SECURITIES AND EXCHANGE COMMISSION

WASHINGTON, D.C. 20549

 

 

FORM 8- K

 

CURRENT REPORT

Pursuant to Section 13 or 15(d) of the

Securities Exchange Act of 1934

 

Date of report (Date of earliest event reported): February 29, 2016

 

SNYDER’S-LANCE, INC.

(Exact Name of Registrant as Specified in Charter)

 

 

North Carolina
(State or Other Jurisdiction of Incorporation)

 

0- 398
(Commission File
Number)

 

56- 0292920
(IRS Employer Identification
No.)

 

 

13515 Ballantyne Corporate Place

Charlotte, North Carolina 28277
(Address of Principal Executive Offices)

 

Registrant’s telephone number, including area code: (704) 554-1421

 

 

 

Check the appropriate box below if the Form 8- K filing is intended to simultaneously satisfy the filing obligation of the registrant under any of the following provisions:

 

qWritten communications pursuant to Rule 425 under the Securities Act (17 CFR 230.425)
qSoliciting material pursuant to Rule 14a-12 under the Exchange Act (17 CFR 240.14a-12)
qPre-commencement communications pursuant to Rule 14d-2(b) under the Exchange Act (17 CFR 240.14d-2(b))
qPre-commencement communications pursuant to Rule 13e-4(c) under the Exchange Act (17 CFR 240.13e-4(c))

 

 

 

   
 

Item 2.01. Completion of Acquisition or Disposition of Assets.

 

On February 29, 2016, Snyder’s-Lance, Inc. (“Snyder’s-Lance” or the ”Company”) completed its previously announced acquisition of Diamond Foods, Inc. (“Diamond”).

 

The acquisition was completed pursuant to the Agreement and Plan of Merger and Reorganization, dated October 27, 2015, (the “Merger Agreement”), by and among Diamond, Snyder’s-Lance, Shark Acquisition Sub I, Inc., a Delaware corporation and a wholly-owned subsidiary of Snyder’s-Lance (“Merger Sub I”) and Shark Acquisition Sub II, LLC, a Delaware limited liability company and a wholly-owned subsidiary of Snyder’s-Lance (“Merger Sub II”), whereby Merger Sub I merged with and into Diamond (the “First Merger”), with Diamond surviving the First Merger as a wholly-owned subsidiary of Snyder’s-Lance and then such surviving entity merged with and into Merger Sub II (the “Second Merger” and together with the First Merger, the “Merger”), with Merger Sub II surviving the Second Merger as a wholly-owned subsidiary of Snyder’s-Lance. Pursuant to the terms of the Merger Agreement, at the effective time of the First Merger (the “Effective Time”), each share of the common stock of Diamond, par value $0.001 per share (the “Diamond Common Stock”), was converted into the right to receive (a) an amount of cash equal to $12.50 and (b) 0.775 shares of the common stock, par value $0.83-1/3 per share, of Snyder’s-Lance (the “Snyder’s-Lance Common Stock”), with cash paid in lieu of fractional shares. Generally, outstanding Diamond stock options and other equity awards (other than those held by non-employee directors) were assumed by Snyder’s-Lance, and became options to purchase, or an award for, a number of shares of the Snyder’s-Lance Common Stock determined by multiplying the number of shares of Diamond Common Stock that were subject to such option or award by approximately 1.13575 and rounding the resulting number down to the nearest integer, with the per-share exercise price of the option determined by dividing the per-share exercise price of the option immediately before the First Merger by 1.13575 and rounding the resulting exercise price up to the nearest whole cent, provided, however, that the resulting option or other equity award remains subject to the same vesting schedule or conditions and the same restrictions on exercisability as would have applied to such option or other equity award if not for the Merger.
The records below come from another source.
/-- The sole thread that touches sector `i` in a list of (sector, slot, lane). -/
def soleThread (core : Nat) (l : List (Nat × Nat × Nat)) : Writer := fun i =>
  match ((l.filter (fun w => w.1 == i)).map (fun w => w.2)).eraseDups with
  | [w] => some (core, w.1, w.2)
  | _ => none

/-! ## The L1 -/

/-- R332: loads whose value was taken before an L1 invalidation, and has not yet returned, no longer fill the L1. -/
def noFill (p : MemReq → Bool) (l : List MemReq) : List MemReq := updAll (fun r => r.served && !r.returned && p r) (fun r => { r with l1alloc := 0 }) l

/-- R167: flash-invalidate a core's L1. -/
def l1Flash (s : Dev) (core : Nat) : Dev := modCore s core (fun c => { c with l1 := [], reqs := noFill (fun _ => true) c.reqs })

/-- R359: drop the L1 sectors that a released interval of virtual addresses covers. -/
def l1DropRange (s : Dev) (core lo hi : Nat) : Dev :=
  modCore s core (fun c => { c with
    l1 := (c.l1.map (fun l =>
      { l with valid := BitVec.ofNat 8 ((bitsOf 8 l.valid.toNat).foldl (fun a i =>
          let b := l.va * 512 + 64 * i
          if decide (b < hi) && decide (lo < b + 64) then a else a + 2 ^ i) 0) })).filter (fun l => l.valid != 0),
    reqs := noFill (fun r => decide (r.va * 512 < hi) && decide (lo < r.va * 512 + 512)) c.reqs })

/-- R164, R332: a store updates the bytes of any sectors of its line that the L1 holds; an older load's response no longer
fills the line, so that the L1 never loses the core's own store. -/
def l1Update (s : Dev) (core line : Nat) (d : LineData) (mask : Nat) (poison : BitVec 8) : Dev :=
  modCore s core (fun c =>
    let full := maskFullSectors mask
    let sec := maskSectors mask
    let up (l : L1Line) : L1Line :=
      { l with data := mergeBytes 512 l.data d (Nat.land mask (sectorBytes l.valid.toNat)),
               poison := BitVec.ofNat 8 (Nat.lor (Nat.land l.poison.toNat (255 - full)) (Nat.land poison.toNat sec)) }
    { c with l1 := updAll (fun l => l.line == line) up c.l1,
             reqs := updAll (fun r => r.line == line) (fun r => { r with l1alloc := 0 }) c.reqs })

/-- The L1 set of a virtual line: address bits [13:9] (R163). -/
def l1Set (va : Nat) : Nat := va % 32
The description of the Merger Agreement and the related transactions (including, without limitation, the Merger) in this Current Report on Form 8-K does not purport to be complete and is subject, and qualified in its entirety by reference, to the full text of the Merger Agreement, which is attached as Exhibit 2.1 to the Company’s Current Report on Form 8-K filed with the Securities and Exchange Commission (the “SEC”) on October 28, 2015 and incorporated herein by reference.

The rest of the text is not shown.